=== Information provided ===

/-- R23, R117, R118: an access under an ORD prefix is the plain access with its order: an acquire adds a hold on later accesses
until its values arrive; a release performs once what its arm issued before is done, or, where its bytes travel, after it: at once
where the arm has nothing under way and nothing to write back. Without an executing lane an ordered access passes. -/
def Obligations.OrderedAccessesPerform : Prop :=
  ∀ (k : Issue) (e : PalEntry) (ok : OrdKind) (sc : Scope),
    (∀ (o : LM) (sx : Bool), ok = .acquire →
      let c : Access := if sx then .lds o else .ld o
      let n := o.sz.bits / 8
      k.Ready (loadUse o) → k.s.held k.a true = false → k.Reaches (loadUse o) o.gh.toNat o.vo.toNat n .read e →
      e.AdmitsLoad k.s sx n o.pol.code →
      (k.lanes (loadUse o) ≠ [] → k.Follows (loadUse o) e o.vo.toNat n true → k.InOrder (loadUse o) e o.vo.toNat n o.pol.code →
        exec (.ord ok sc c) k.s = .next (finish (startLoad (k.ctx (loadUse o) 8) e (k.before (loadUse o) true)
          o.vd.toNat n o.pol.code sx (Order.of ok sc) (k.keys (loadUse o) e o.vo.toNat)
          (k.spans (loadUse o) e o.vo.toNat n true).flatten) k.tid k.f 8)) ∧
      (k.lanes (loadUse o) = [] → exec (.ord ok sc c) k.s = .next (finish (k.before (loadUse o) true) k.tid k.f 8))) ∧
    (∀ o : LM, ok = .release →
      let n := o.sz.bits / 8
      let c := k.ctx (storeUse o) 8
      let s := k.before (storeUse o) false
      let cells := lastCells (k.stored (storeUse o) e o.vd.toNat o.vo.toNat n)
      let secs := (sectorsOf cells).map (fun b => sectorOf e (b * 64))
      k.Ready (storeUse o) → k.s.held k.a false = false → k.Reaches (storeUse o) o.gh.toNat o.vo.toNat n .write e →
      e.AdmitsStore k.s o.pol.code →
      (k.lanes (storeUse o) ≠ [] → k.Follows (storeUse o) e o.vo.toNat n false →
        ∀ after s1, releaseStep c s (Order.of ok sc) (nearAccess s k.t.geom.core secs) = .go after s1 →
          exec (.ord ok sc (.st o)) k.s = .next (finish (storeAll c e (c.req false after) o.pol.code
            (narrowNotices c s1 e (Order.of ok sc) secs after) cells (k.sectorSpans (storeUse o) e o.vo.toNat n)) k.tid k.f 8)) ∧
      (k.lanes (storeUse o) ≠ [] → k.Follows (storeUse o) e o.vo.toNat n false → k.s.liveOps k.a.ops = [] →
        k.s.wroteM k.t.geom.core k.tid k.f = false → k.s.awaitsOwn k.t.geom.core k.tid k.f = false →
        ∃ s' t a, exec (.ord ok sc (.st o)) k.s = .next s' ∧ s'.team? k.tid = some t ∧ t.arm? k.f = some a ∧
          a.pc = (k.a.advance 8).pc ∧ s'.mem = k.s.mem) ∧
      (k.lanes (storeUse o) = [] → exec (.ord ok sc (.st o)) k.s = .next (finish s k.tid k.f 8))) ∧
    (∀ (o : LA) (wide : Bool),
      let a : Access := if wide then .atom64 o else .atom32 o
      let n := if wide then 8 else 4
      let c := k.ctx (atomicUse o) 8
      let s := k.before (atomicUse o) false
      let keys := k.keys (atomicUse o) e o.vo.toNat
      let secs := (keys.map (fun x => sectorOf e x.2)).dedup
      k.Ready (atomicUse o) → k.s.held k.a false = false → k.Reaches (atomicUse o) o.gh.toNat o.vo.toNat n .atomic e →
      e.AdmitsAtomic o.aop →
      (k.lanes (atomicUse o) ≠ [] → k.Follows (atomicUse o) e o.vo.toNat n false →
        ∀ after s1, releaseStep c s (Order.of ok sc) (nearAccess s k.t.geom.core secs) = .go after s1 →
          exec (.ord ok sc a) k.s = .next (finish (startAtomic c o wide e (Order.of ok sc) after
            (narrowNotices c s1 e (Order.of ok sc) secs after) keys (k.spans (atomicUse o) e o.vo.toNat n false)) k.tid k.f 8)) ∧
      (k.lanes (atomicUse o) ≠ [] → k.Follows (atomicUse o) e o.vo.toNat n false → k.s.liveOps k.a.ops = [] →
        k.s.wroteM k.t.geom.core k.tid k.f = false → k.s.awaitsOwn k.t.geom.core k.tid k.f = false →
        ∃ s' t b, exec (.ord ok sc a) k.s = .next s' ∧ s'.team? k.tid = some t ∧ t.arm? k.f = some b ∧
          b.pc = (k.a.advance 8).pc ∧ s'.mem = k.s.mem) ∧
      (k.lanes (atomicUse o) = [] → exec (.ord ok sc a) k.s = .next (finish s k.tid k.f 8)))

end

/-! ### Traps, control registers, pauses, ordering, batches, handles -/

namespace Sys2Proof.Machine
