/-! ### The operations, in the order of the files that define them -/

@[simp] theorem setTeam_keeps (s : State) (t : Nat) (x : Team) (h : Memory.wf s.mem = true) : Memory.wf
    (State.setTeam s t x).mem = true := by
  simp [State.setTeam, h]
@[simp] theorem delTeam_keeps (s : State) (t : Nat) (h : Memory.wf s.mem = true) : Memory.wf (State.delTeam s
    t).mem = true := by
  simp [State.delTeam, h]
@[simp] theorem modTeam_mem (s : State) (t : Nat) (f : Team → Team) : (State.modTeam s t f).mem = s.mem := by
  unfold State.modTeam
  split <;> simp 
@[simp] theorem setLaunch_keeps (s : State) (l : Nat) (x : Option Launch) (h : Memory.wf s.mem = true) : Memory.wf
    (State.setLaunch s l x).mem = true := by
  simp [State.setLaunch, h]
@[simp] theorem modLaunch_mem (s : State) (l : Nat) (f : Launch → Launch) : (State.modLaunch s l f).mem = s.mem := by
  unfold State.modLaunch
  split <;> simp 
@[simp] theorem modArm_mem (s : State) (t : Nat) (f : Bool) (g : Arm → Arm) : (State.modArm s t f g).mem = s.mem := by
  simp [State.modArm]
@[simp] theorem newId_mem (s : State) : (State.newId s).2.mem = s.mem := by
  simp [State.newId]
@[simp] theorem freeWord_mem (s : State) : (State.freeWord s).2.mem = s.mem := by
  simp [State.freeWord]
@[simp] theorem emit_keeps (s : State) (m : OutMsg) (h : Memory.wf s.mem = true) : Memory.wf (State.emit s m).mem =
    true := by
  simp [State.emit, h]
@[simp] theorem setBar0_keeps (s : State) (off : Nat) (v : Word) (h : Memory.wf s.mem = true) : Memory.wf
    (State.setBar0 s off v).mem = true := by
  simp [State.setBar0, h]
@[simp] theorem putCells_keeps (s : State) (cells : List (Nat × Byte)) (h : Memory.wf s.mem = true) :
    Memory.wf (s.putCells cells).mem = true := mem_putAll_wf _ _ h
@[simp] theorem rekey_mem (s : State) (p : Nat) : (s.rekey p).mem = s.mem := by
  unfold State.rekey
  (repeat' split) <;> rfl
@[simp] theorem sendFlit_mem (s : State) (p : Nat) : (State.sendFlit s p).mem = s.mem := by
  simp [State.sendFlit]
@[simp] theorem sendOut_mem (s : State) (chip sec : Nat) (m : OutMsg) : (State.sendOut s chip sec m).mem = s.mem := by
  unfold State.sendOut
  (repeat' split) <;> simp 
@[simp] theorem endNotices_mem (s : State) (tid : Nat) (t : Team) : (State.endNotices s tid t).mem = s.mem := by
  simp [State.endNotices]
@[simp] theorem dropLaunch_mem (s : State) (l code : Nat) : (State.dropLaunch s l code).mem = s.mem := by
  simp [State.dropLaunch]
@[simp] theorem haltLaunch_mem (s : State) (l code : Nat) : (State.haltLaunch s l code).mem = s.mem := by
  simp [State.haltLaunch]
@[simp] theorem abortLaunch_mem (s : State) (nested : Bool) (code : Nat) (pc info : Word) (g : TeamGeom) (f : Bool)
    : (State.abortLaunch s nested code pc info g f).mem = s.mem := by
  simp [State.abortLaunch]
@[simp] theorem takeTrap_mem (s : State) (tid : Nat) (f : Bool) (pc : Word) (len code : Nat) (info : Word) :
    (takeTrap s tid f pc len code info).mem = s.mem := by
  unfold takeTrap
  (repeat' split) <;> simp 
@[simp] theorem blocked_mem (s : State) : (State.blocked s).mem = s.mem := by
  simp [State.blocked]
@[simp] theorem finish_mem (s : State) (tid : Nat) (f : Bool) (len : Nat) : (finish s tid f len).mem = s.mem := by
  simp [finish]
@[simp] theorem parkArm_mem (s : State) (tid : Nat) (f : Bool) (ps : List (Nat × Bool × Bool)) : (parkArm s tid f
    ps).mem = s.mem := by
  simp [parkArm]
@[simp] theorem wakeSector_mem (s : State) (sec : Nat) : (State.wakeSector s sec).mem = s.mem := by
  simp [State.wakeSector]
@[simp] theorem mergeEarly_keeps (s : State) (sec : Nat) (h : Memory.wf s.mem = true) : Memory.wf (State.mergeEarly
    s sec).mem = true := by
  simp [State.mergeEarly, h]
@[simp] theorem tlbPut_mem (s : State) (e : TlbEnt) : (State.tlbPut s e).mem = s.mem := by
  simp [State.tlbPut]
@[simp] theorem tlbInsert_mem (s : State) (u ctx va : Nat) (w : Walk) : (State.tlbInsert s u ctx va w).mem = s.mem
    := by
  unfold State.tlbInsert
  split <;> simp 
@[simp] theorem publishNow_keeps (s : State) (sec : Nat) (h : Memory.wf s.mem = true) :
    Memory.wf (State.publishNow s sec).mem = true := by
  unfold State.publishNow
  dsimp only
  (repeat' split) <;> simp [h]
@[simp] theorem walked_keeps (s : State) (u ctx va : Nat) (h : Memory.wf s.mem = true) : Memory.wf (s.walked u ctx
    va).mem = true := by
  unfold State.walked
  split
  · exact h
  · simp only [tlbInsert_mem]
    exact foldl_keeps _ (fun s x hx => publishNow_keeps s x hx) _ _ h
@[simp] theorem dropFetch_mem (s : State) (tid n : Nat) : (State.dropFetch s tid n).mem = s.mem := by
  simp [State.dropFetch]
@[simp] theorem sendRemote_mem (s : State) (key : Nat) (r : Remote) : (State.sendRemote s key r).mem = s.mem := by
  unfold State.sendRemote
  dsimp only
  (repeat' split) <;> simp 
@[simp] theorem flushRemotes_mem (s : State) : (State.flushRemotes s).mem = s.mem := by
  unfold State.flushRemotes
  (try dsimp only)
  repeat' split
  all_goals first
    | (simp; done)
    | (refine foldl_mem _ (fun s x => ?_) _ _; (try dsimp only); (repeat' split) <;> simp)
    | (refine (foldl_mem _ (fun s x => ?_) _ _).trans ?_ <;> (try dsimp only) <;> (repeat' split) <;> simp)
@[simp] theorem freshOp_mem (s : State) (k : OpKind) (tid : Nat) (f : Bool) (spans : List Span) : (State.freshOp s
    k tid f spans).2.mem = s.mem := by
  simp [State.freshOp]
@[simp] theorem newOp_mem (s : State) (k : OpKind) (tid : Nat) (f : Bool) (spans : List Span) : (State.newOp s k
    tid f spans).2.mem = s.mem := by
  simp [State.newOp]
@[simp] theorem dropOp_mem (s : State) (o : Nat) : (State.dropOp s o).mem = s.mem := by
  simp [State.dropOp]
@[simp] theorem send_mem (s : State) (toHome : Bool) (core sec : Nat) (b : MsgBody) (after : List Nat) :
    (State.send s toHome core sec b after).mem = s.mem := by
  simp [State.send]
@[simp] theorem takeMsg_mem (s : State) (id : Nat) : (State.takeMsg s id).mem = s.mem := by
  simp [State.takeMsg]
@[simp] theorem setL1_keeps (s : State) (c sec : Nat) (x : Option L1Sec) (h : Memory.wf s.mem = true) : Memory.wf
    (State.setL1 s c sec x).mem = true := by
  simp [State.setL1, h]
@[simp] theorem setDir_keeps (s : State) (sec : Nat) (d : DirEnt) (h : Memory.wf s.mem = true) : Memory.wf
    (State.setDir s sec d).mem = true := by
  simp [State.setDir, h]
@[simp] theorem modPart_mem (s : State) (load part : Nat) (g : Load → Part → Part) : (State.modPart s load part
    g).mem = s.mem := by
  unfold State.modPart
  (repeat' split) <;> simp 
@[simp] theorem readyPart_mem (s : State) (load part : Nat) (data : List Byte) : (State.readyPart s load part
    data).mem = s.mem := by
  simp [State.readyPart]
@[simp] theorem readyOld_mem (s : State) (load part : Nat) (old : Nat) : (State.readyOld s load part old).mem =
    s.mem := by
  simp [State.readyOld]
@[simp] theorem readyOlds_mem (s : State) (load part : Nat) (olds : List Nat) (bad : Bool) : (State.readyOlds s
    load part olds bad).mem = s.mem := by
  simp [State.readyOlds]
@[simp] theorem takeReply_mem (s : State) (b : MsgBody) : (State.takeReply s b).mem = s.mem := by
  unfold State.takeReply
  split <;> simp 
@[simp] theorem losePart_mem (s : State) (load part chip : Nat) : (State.losePart s load part chip).mem = s.mem := by
  simp [State.losePart]
@[simp] theorem noInstall_mem (s : State) (c sec : Nat) : (State.noInstall s c sec).mem = s.mem := by
  simp [State.noInstall]
@[simp] theorem countTile_mem (s : State) (key n : Nat) : (State.countTile s key n).mem = s.mem := by
  unfold State.countTile
  split <;> simp 
@[simp] theorem countDelivery_mem (s : State) (cls ctx : Nat) (keys : List Nat) : (State.countDelivery s cls ctx
    keys).mem = s.mem := by
  simp [State.countDelivery]
@[simp] theorem bankWrite_keeps (s : State) (cells : List (Nat × Byte)) (counted : Bool) (h : Memory.wf s.mem =
    true) : Memory.wf (State.bankWrite s cells counted).mem = true := by
  simp [State.bankWrite, h]
@[simp] theorem podEmit_mem (s : State) (m : OutMsg) : (State.podEmit s m).mem = s.mem := by
  simp [State.podEmit]
@[simp] theorem setBatch_mem (s : State) (b : BatchRec) : (State.setBatch s b).mem = s.mem := by
  unfold State.setBatch
  split <;> simp 
@[simp] theorem openRecord_mem (s : State) (chip : Nat) (tag : Option (Nat × Nat)) : (State.openRecord s chip
    tag).mem = s.mem := by
  unfold State.openRecord
  split <;> simp 
@[simp] theorem countBatch_mem (s : State) (chip : Nat) (tag : Option (Nat × Nat)) (e : RemoteEnd) :
    (State.countBatch s chip tag e).mem = s.mem := by
  unfold State.countBatch
  split <;> simp 
@[simp] theorem answerAgain_mem (s : State) (chip seq : Nat) (x : Served) : (State.answerAgain s chip seq x).mem =
    s.mem := by
  simp [State.answerAgain]
@[simp] theorem answerCopy_mem (s : State) (r : Nat × Nat × Option (Nat × Nat)) (e : RemoteEnd) : (State.answerCopy
    s r e).mem = s.mem := by
  simp [State.answerCopy]
@[simp] theorem finishOp_mem (s : State) (o : Nat) (wrote : Bool) : (State.finishOp s o wrote).mem = s.mem := by
  unfold State.finishOp
  dsimp only
  (repeat' split) <;> simp 
@[simp] theorem settleLoad_mem (s : State) (load : Nat) (l : Load) : (State.settleLoad s load l).mem = s.mem := by
  simp [State.settleLoad]
@[simp] theorem arriveDead_mem (s : State) (tid : Nat) : (State.arriveDead s tid).mem = s.mem := by
  unfold State.arriveDead
  split <;> simp 
@[simp] theorem answerChip_mem (s : State) (chip seq : Nat) (e : RemoteEnd) : (State.answerChip s chip seq e).mem =
    s.mem := by
  unfold State.answerChip
  dsimp only
  (repeat' split) <;> simp 
@[simp] theorem answerAgent_mem (s : State) (sec id expiry : Nat) : (State.answerAgent s sec id expiry).mem = s.mem
    := by
  simp [State.answerAgent]
@[simp] theorem answerData_mem (s : State) (sec : Nat) (r : HomeReq) : (State.answerData s sec r).mem = s.mem := by
  unfold State.answerData
  split <;> simp 
@[simp] theorem grantLease_mem (s : State) (sec : Nat) (r : HomeReq) (len : Nat) : (State.grantLease s sec r
    len).mem = s.mem := by
  unfold State.grantLease
  split <;> simp 
@[simp] theorem sendInval_mem (s : State) (sec c : Nat) : (State.sendInval s sec c).mem = s.mem := by
  simp [State.sendInval]
@[simp] theorem commit_keeps (s : State) (sec : Nat) (cells : List (Nat × Byte)) (counted : Bool) (ctx : Nat) (vas
    : List Nat) (h : Memory.wf s.mem = true) : Memory.wf (State.commit s sec cells counted ctx vas).mem = true := by
  simp [State.commit, h]
@[simp] theorem finishAt_mem (s : State) (op sec : Nat) : (State.finishAt s op sec).mem = s.mem := by
  unfold State.finishAt
  (repeat' split) <;> simp 
@[simp] theorem chipHolds_mem (s : State) (chip seq sec : Nat) : (State.chipHolds s chip seq sec).mem = s.mem := by
  unfold State.chipHolds
  split <;> simp 
@[simp] theorem homePerform_keeps (s : State) (sec : Nat) (r : HomeReq) (h : Memory.wf s.mem = true) : Memory.wf
    (State.homePerform s sec r).mem = true := by
  unfold State.homePerform
  dsimp only
  (repeat' split) <;> simp [h]
@[simp] theorem recallOwner_mem (s : State) (sec : Nat) : (State.recallOwner s sec).mem = s.mem := by
  unfold State.recallOwner
  dsimp only
  (repeat' split) <;> simp 
@[simp] theorem serveFree_keeps (s : State) (sec : Nat) (r : HomeReq) (pend : Bool) (h : Memory.wf s.mem = true) :
    Memory.wf (State.serveFree s sec r pend).mem = true := by
  unfold State.serveFree
  (repeat' split) <;> simp [h]
@[simp] theorem holdAcquire_mem (s : State) (sec : Nat) (r : HomeReq) : (State.holdAcquire s sec r).mem = s.mem := by
  simp [State.holdAcquire]
@[simp] theorem invalidateFor_mem (s : State) (sec : Nat) (a : Agent) : (State.invalidateFor s sec a).mem = s.mem
    := by
  simp [State.invalidateFor]
theorem serveQueue_keeps (sec n : Nat) (s : State) (h : Memory.wf s.mem = true) :
    Memory.wf (s.serveQueue sec n).mem = true := by
  induction n generalizing s with
  | zero => exact h
  | succ n ih =>
    unfold State.serveQueue
    dsimp only
    (repeat' split) <;> first | (simp [h]; done) | (apply ih; simp [h])
@[simp] theorem serveAll_keeps (s : State) (sec : Nat) (h : Memory.wf s.mem = true) :
    Memory.wf (s.serveAll sec).mem = true := serveQueue_keeps _ _ _ h
@[simp] theorem homeEnter_keeps (s : State) (sec : Nat) (r : HomeReq) (h : Memory.wf s.mem = true) : Memory.wf
    (State.homeEnter s sec r).mem = true := by
  unfold State.homeEnter
  dsimp only
  (repeat' split) <;> simp [h]
@[simp] theorem homeArrive_keeps (s : State) (sec : Nat) (r : HomeReq) (h : Memory.wf s.mem = true) : Memory.wf
    (State.homeArrive s sec r).mem = true := by
  simp [State.homeArrive, h]
@[simp] theorem releaseHold_keeps (s : State) (sec : Nat) (h : Memory.wf s.mem = true) : Memory.wf (s.releaseHold
    sec).mem = true := by
  simp [State.releaseHold, h]
@[simp] theorem takeHold_keeps (s : State) (sec : Nat) (op : Nat) (h : Memory.wf s.mem = true) : Memory.wf
    (State.takeHold s sec op).mem = true := by
  simp [State.takeHold, h]
@[simp] theorem agentWrite_keeps (s : State) (k : OpKind) (pa : Nat) (data : List Byte) (h : Memory.wf s.mem =
    true) : Memory.wf (State.agentWrite s k pa data).2.mem = true := by
  simp [State.agentWrite, h]
@[simp] theorem askHome_keeps (s : State) (who : ReadAgent) (lease : Option Nat) (sec : Nat) (h : Memory.wf s.mem =
    true) : Memory.wf (State.askHome s who lease sec).mem = true := by
  simp [State.askHome, h]
@[simp] theorem dropReads_mem (s : State) (who : ReadAgent) (p : Nat → Bool) : (State.dropReads s who p).mem =
    s.mem := by
  simp [State.dropReads]
@[simp] theorem agentAsk_keeps (s : State) (who : ReadAgent) (lease : Option Nat) (secs : List Nat) (h : Memory.wf
    s.mem = true) : Memory.wf (State.agentAsk s who lease secs).2.mem = true := by
  unfold State.agentAsk
  (try dsimp only)
  repeat' split
  all_goals first
    | (simp [h]; done)
    | (refine foldl_keeps _ (fun s x hx => ?_) _ _ (by simp [h]); (try dsimp only); (repeat' split) <;> simp [hx])
    | (refine foldl_keeps _ (fun s x hx => ?_) _ _ ?_ <;> (try dsimp only) <;> (repeat' split) <;> simp [*])
@[simp] theorem agentReads_keeps (s : State) (who : ReadAgent) (lease : Option Nat) (secs : List Nat) (h :
    Memory.wf s.mem = true) :
    Memory.wf (s.agentReads who lease secs).2.mem = true := by
  have ha := agentAsk_keeps s who lease secs h
  unfold State.agentReads
  split
  all_goals rename_i heq
  all_goals rw [heq] at ha
  · simpa using ha
  · exact ha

===

**To do:** Which lines of the data above contain the string "modArm"? Copy each of them.

**Answer to this task:**
@[simp] theorem modArm_mem (s : State) (t : Nat) (f : Bool) (g : Arm → Arm) : (State.modArm s t f g).mem = s.mem := by
  simp [State.modArm]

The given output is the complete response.